EXCERPTED DATA START

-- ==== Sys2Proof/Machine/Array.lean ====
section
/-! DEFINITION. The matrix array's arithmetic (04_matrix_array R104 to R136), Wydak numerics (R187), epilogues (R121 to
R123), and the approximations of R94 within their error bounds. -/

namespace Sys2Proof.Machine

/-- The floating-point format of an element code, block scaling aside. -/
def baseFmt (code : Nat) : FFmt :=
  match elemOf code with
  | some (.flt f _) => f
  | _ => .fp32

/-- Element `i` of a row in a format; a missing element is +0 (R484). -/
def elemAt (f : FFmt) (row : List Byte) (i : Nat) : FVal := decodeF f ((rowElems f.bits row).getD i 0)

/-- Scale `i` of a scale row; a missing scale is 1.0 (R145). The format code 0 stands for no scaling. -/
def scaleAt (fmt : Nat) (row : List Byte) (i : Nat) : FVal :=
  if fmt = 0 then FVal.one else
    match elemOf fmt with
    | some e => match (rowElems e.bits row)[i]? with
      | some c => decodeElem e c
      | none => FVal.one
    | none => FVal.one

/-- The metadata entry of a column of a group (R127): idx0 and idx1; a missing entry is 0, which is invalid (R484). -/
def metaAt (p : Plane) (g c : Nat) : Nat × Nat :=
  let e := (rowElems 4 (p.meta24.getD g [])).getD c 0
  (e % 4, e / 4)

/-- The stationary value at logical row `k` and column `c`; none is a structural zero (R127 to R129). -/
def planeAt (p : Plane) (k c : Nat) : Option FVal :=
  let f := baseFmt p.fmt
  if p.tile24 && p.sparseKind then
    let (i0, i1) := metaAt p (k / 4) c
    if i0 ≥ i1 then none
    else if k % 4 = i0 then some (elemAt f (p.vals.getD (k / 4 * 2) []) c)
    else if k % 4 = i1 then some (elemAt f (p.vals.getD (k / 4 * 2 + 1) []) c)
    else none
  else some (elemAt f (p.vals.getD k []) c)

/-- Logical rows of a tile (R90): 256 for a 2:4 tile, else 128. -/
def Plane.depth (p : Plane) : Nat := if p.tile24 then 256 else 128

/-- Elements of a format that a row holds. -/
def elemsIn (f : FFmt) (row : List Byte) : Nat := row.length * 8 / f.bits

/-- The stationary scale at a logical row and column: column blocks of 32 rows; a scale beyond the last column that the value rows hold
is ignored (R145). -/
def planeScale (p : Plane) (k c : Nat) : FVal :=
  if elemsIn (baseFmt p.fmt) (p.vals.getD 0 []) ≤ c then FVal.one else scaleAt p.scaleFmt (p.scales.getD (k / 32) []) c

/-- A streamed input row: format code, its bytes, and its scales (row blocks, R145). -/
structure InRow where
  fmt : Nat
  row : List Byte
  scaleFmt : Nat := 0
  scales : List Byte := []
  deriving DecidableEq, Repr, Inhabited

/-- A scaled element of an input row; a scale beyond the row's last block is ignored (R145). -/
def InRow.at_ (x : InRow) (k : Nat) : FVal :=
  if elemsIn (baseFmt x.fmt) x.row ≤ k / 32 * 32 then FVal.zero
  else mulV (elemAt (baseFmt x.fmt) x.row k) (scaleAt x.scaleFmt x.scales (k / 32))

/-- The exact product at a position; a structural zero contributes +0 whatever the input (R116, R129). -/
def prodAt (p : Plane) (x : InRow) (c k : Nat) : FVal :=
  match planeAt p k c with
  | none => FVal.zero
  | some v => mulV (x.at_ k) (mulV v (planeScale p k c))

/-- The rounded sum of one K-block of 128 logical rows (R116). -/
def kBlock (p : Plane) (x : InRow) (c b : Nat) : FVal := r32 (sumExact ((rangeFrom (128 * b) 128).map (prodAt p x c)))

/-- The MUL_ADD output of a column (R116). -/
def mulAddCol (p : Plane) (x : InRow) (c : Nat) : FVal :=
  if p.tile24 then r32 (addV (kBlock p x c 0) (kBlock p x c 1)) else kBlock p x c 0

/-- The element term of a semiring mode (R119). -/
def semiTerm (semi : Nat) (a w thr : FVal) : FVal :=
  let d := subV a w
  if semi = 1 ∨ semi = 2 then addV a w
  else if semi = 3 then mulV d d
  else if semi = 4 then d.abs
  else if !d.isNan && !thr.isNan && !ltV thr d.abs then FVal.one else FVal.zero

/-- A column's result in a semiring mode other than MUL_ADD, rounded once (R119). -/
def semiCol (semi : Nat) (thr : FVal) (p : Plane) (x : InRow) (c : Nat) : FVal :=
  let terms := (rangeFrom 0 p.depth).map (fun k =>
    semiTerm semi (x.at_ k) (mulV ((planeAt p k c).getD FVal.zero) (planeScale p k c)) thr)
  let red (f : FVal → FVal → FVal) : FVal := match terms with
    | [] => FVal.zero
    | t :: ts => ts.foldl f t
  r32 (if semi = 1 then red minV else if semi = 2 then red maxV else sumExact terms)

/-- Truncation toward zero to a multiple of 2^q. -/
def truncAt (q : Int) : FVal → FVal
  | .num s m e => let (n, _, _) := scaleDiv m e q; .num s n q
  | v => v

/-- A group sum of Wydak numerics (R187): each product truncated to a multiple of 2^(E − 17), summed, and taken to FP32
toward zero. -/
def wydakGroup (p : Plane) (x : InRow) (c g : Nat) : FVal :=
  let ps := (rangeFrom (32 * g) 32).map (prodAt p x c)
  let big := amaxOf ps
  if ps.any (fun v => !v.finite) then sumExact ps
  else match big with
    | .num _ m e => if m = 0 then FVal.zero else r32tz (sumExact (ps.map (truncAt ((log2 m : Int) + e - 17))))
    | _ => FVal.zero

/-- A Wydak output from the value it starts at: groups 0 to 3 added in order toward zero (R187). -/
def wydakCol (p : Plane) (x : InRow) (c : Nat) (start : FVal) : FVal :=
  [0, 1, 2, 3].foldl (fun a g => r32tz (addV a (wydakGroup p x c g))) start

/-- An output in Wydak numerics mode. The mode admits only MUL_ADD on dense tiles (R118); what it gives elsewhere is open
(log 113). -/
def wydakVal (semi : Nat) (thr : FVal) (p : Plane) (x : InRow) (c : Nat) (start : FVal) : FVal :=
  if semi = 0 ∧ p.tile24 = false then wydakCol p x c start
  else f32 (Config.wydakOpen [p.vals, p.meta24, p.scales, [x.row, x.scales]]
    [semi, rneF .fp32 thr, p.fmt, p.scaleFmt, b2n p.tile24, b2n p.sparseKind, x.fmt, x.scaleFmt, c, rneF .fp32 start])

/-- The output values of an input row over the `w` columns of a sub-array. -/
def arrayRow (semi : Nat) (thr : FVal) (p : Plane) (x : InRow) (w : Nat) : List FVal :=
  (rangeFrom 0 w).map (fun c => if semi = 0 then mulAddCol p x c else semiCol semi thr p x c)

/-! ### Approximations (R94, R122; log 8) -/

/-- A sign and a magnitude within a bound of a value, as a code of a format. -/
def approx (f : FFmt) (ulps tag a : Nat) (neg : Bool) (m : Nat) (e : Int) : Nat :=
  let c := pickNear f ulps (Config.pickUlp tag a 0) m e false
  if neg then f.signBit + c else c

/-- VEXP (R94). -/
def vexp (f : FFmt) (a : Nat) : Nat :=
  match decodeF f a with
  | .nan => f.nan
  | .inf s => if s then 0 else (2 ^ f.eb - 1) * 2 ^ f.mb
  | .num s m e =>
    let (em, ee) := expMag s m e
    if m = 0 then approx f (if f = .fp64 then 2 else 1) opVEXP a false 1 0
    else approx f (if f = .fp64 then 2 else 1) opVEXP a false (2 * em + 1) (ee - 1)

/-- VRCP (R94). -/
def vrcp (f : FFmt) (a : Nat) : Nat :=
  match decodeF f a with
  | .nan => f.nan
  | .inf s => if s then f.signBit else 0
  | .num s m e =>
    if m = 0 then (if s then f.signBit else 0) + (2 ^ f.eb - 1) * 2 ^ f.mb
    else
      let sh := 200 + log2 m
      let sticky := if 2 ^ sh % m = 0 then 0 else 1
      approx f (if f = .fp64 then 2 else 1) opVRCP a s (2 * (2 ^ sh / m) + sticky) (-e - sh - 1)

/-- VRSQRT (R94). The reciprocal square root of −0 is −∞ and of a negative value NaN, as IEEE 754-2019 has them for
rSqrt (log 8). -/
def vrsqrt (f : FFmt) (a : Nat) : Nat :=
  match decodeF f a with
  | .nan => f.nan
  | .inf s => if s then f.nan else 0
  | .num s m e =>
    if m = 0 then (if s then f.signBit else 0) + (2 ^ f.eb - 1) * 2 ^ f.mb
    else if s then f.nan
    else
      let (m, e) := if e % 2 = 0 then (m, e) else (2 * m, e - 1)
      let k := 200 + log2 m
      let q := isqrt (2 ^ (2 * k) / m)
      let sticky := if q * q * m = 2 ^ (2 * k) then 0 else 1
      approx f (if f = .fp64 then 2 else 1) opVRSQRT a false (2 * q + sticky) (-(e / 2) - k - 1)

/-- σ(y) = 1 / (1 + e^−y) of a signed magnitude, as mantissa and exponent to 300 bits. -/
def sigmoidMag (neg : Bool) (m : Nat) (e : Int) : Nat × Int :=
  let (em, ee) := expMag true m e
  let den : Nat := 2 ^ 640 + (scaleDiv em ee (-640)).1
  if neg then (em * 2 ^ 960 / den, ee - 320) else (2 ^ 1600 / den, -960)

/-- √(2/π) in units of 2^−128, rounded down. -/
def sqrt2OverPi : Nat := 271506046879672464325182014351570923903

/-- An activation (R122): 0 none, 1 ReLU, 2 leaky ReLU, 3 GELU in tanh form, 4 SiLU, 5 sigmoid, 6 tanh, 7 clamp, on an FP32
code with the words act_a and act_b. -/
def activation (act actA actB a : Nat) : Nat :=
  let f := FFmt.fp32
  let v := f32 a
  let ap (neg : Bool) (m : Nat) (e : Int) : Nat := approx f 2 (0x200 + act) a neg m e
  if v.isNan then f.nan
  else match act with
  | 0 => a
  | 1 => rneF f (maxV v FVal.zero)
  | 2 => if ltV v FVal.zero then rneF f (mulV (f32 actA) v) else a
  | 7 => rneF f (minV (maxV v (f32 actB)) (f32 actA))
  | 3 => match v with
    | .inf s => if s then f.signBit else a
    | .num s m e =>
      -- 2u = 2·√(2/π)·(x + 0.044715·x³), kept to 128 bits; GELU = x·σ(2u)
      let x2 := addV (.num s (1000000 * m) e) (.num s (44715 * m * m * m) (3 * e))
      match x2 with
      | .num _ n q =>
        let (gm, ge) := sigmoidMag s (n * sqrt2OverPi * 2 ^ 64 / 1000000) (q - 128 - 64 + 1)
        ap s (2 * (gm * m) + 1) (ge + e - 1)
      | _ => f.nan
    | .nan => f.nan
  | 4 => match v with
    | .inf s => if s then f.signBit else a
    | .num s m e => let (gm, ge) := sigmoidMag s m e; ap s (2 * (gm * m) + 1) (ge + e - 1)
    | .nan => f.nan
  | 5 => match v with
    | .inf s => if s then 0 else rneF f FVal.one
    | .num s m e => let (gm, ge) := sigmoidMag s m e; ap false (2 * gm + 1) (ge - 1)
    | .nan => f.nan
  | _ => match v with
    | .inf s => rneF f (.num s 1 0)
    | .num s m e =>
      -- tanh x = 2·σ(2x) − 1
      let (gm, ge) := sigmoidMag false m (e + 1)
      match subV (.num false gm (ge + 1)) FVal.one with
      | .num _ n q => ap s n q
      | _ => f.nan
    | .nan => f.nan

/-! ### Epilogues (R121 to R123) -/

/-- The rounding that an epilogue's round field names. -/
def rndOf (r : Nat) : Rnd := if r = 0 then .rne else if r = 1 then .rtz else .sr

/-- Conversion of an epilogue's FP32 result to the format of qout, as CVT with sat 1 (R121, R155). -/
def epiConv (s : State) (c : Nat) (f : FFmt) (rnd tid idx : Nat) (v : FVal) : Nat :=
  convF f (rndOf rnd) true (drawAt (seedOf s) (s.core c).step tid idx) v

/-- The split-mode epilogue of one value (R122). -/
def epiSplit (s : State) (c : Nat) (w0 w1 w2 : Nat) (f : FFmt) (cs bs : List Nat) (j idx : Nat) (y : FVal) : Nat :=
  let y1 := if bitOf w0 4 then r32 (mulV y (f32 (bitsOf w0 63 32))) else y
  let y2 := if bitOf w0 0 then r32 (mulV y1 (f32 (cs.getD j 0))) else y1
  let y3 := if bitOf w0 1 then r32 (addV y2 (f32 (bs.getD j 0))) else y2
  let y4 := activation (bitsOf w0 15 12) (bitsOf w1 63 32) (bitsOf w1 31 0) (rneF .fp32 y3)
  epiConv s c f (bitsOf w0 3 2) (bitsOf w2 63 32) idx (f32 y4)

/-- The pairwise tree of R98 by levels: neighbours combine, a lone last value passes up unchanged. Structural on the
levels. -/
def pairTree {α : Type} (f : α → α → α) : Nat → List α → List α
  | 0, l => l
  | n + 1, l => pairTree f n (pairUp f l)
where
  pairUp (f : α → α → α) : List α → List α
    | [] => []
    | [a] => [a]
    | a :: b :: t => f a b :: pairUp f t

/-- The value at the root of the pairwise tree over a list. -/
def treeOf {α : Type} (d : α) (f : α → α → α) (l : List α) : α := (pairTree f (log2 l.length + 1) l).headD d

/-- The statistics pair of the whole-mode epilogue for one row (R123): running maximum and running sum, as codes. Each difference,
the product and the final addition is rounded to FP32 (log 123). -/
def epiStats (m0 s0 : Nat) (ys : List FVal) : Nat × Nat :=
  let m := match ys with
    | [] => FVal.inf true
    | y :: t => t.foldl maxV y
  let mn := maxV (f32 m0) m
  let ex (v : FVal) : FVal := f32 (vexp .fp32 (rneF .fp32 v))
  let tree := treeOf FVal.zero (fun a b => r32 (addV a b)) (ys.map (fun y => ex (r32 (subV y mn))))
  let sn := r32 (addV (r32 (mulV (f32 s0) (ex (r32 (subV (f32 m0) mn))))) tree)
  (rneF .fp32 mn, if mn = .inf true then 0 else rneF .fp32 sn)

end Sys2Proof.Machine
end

EXCERPTED DATA END

Exactly as they stand, set down the lines from the top of the data through the line with "def planeScale (p".

RESPONSE TO THE TASK>
-- ==== Sys2Proof/Machine/Array.lean ====
section
/-! DEFINITION. The matrix array's arithmetic (04_matrix_array R104 to R136), Wydak numerics (R187), epilogues (R121 to
R123), and the approximations of R94 within their error bounds. -/

namespace Sys2Proof.Machine

/-- The floating-point format of an element code, block scaling aside. -/
def baseFmt (code : Nat) : FFmt :=
  match elemOf code with
  | some (.flt f _) => f
  | _ => .fp32

/-- Element `i` of a row in a format; a missing element is +0 (R484). -/
def elemAt (f : FFmt) (row : List Byte) (i : Nat) : FVal := decodeF f ((rowElems f.bits row).getD i 0)

/-- Scale `i` of a scale row; a missing scale is 1.0 (R145). The format code 0 stands for no scaling. -/
def scaleAt (fmt : Nat) (row : List Byte) (i : Nat) : FVal :=
  if fmt = 0 then FVal.one else
    match elemOf fmt with
    | some e => match (rowElems e.bits row)[i]? with
      | some c => decodeElem e c
      | none => FVal.one
    | none => FVal.one

/-- The metadata entry of a column of a group (R127): idx0 and idx1; a missing entry is 0, which is invalid (R484). -/
def metaAt (p : Plane) (g c : Nat) : Nat × Nat :=
  let e := (rowElems 4 (p.meta24.getD g [])).getD c 0
  (e % 4, e / 4)

/-- The stationary value at logical row `k` and column `c`; none is a structural zero (R127 to R129). -/
def planeAt (p : Plane) (k c : Nat) : Option FVal :=
  let f := baseFmt p.fmt
  if p.tile24 && p.sparseKind then
    let (i0, i1) := metaAt p (k / 4) c
    if i0 ≥ i1 then none
    else if k % 4 = i0 then some (elemAt f (p.vals.getD (k / 4 * 2) []) c)
    else if k % 4 = i1 then some (elemAt f (p.vals.getD (k / 4 * 2 + 1) []) c)
    else none
  else some (elemAt f (p.vals.getD k []) c)

/-- Logical rows of a tile (R90): 256 for a 2:4 tile, else 128. -/
def Plane.depth (p : Plane) : Nat := if p.tile24 then 256 else 128

/-- Elements of a format that a row holds. -/
def elemsIn (f : FFmt) (row : List Byte) : Nat := row.length * 8 / f.bits

/-- The stationary scale at a logical row and column: column blocks of 32 rows; a scale beyond the last column that the value rows hold
is ignored (R145). -/
def planeScale (p : Plane) (k c : Nat) : FVal :=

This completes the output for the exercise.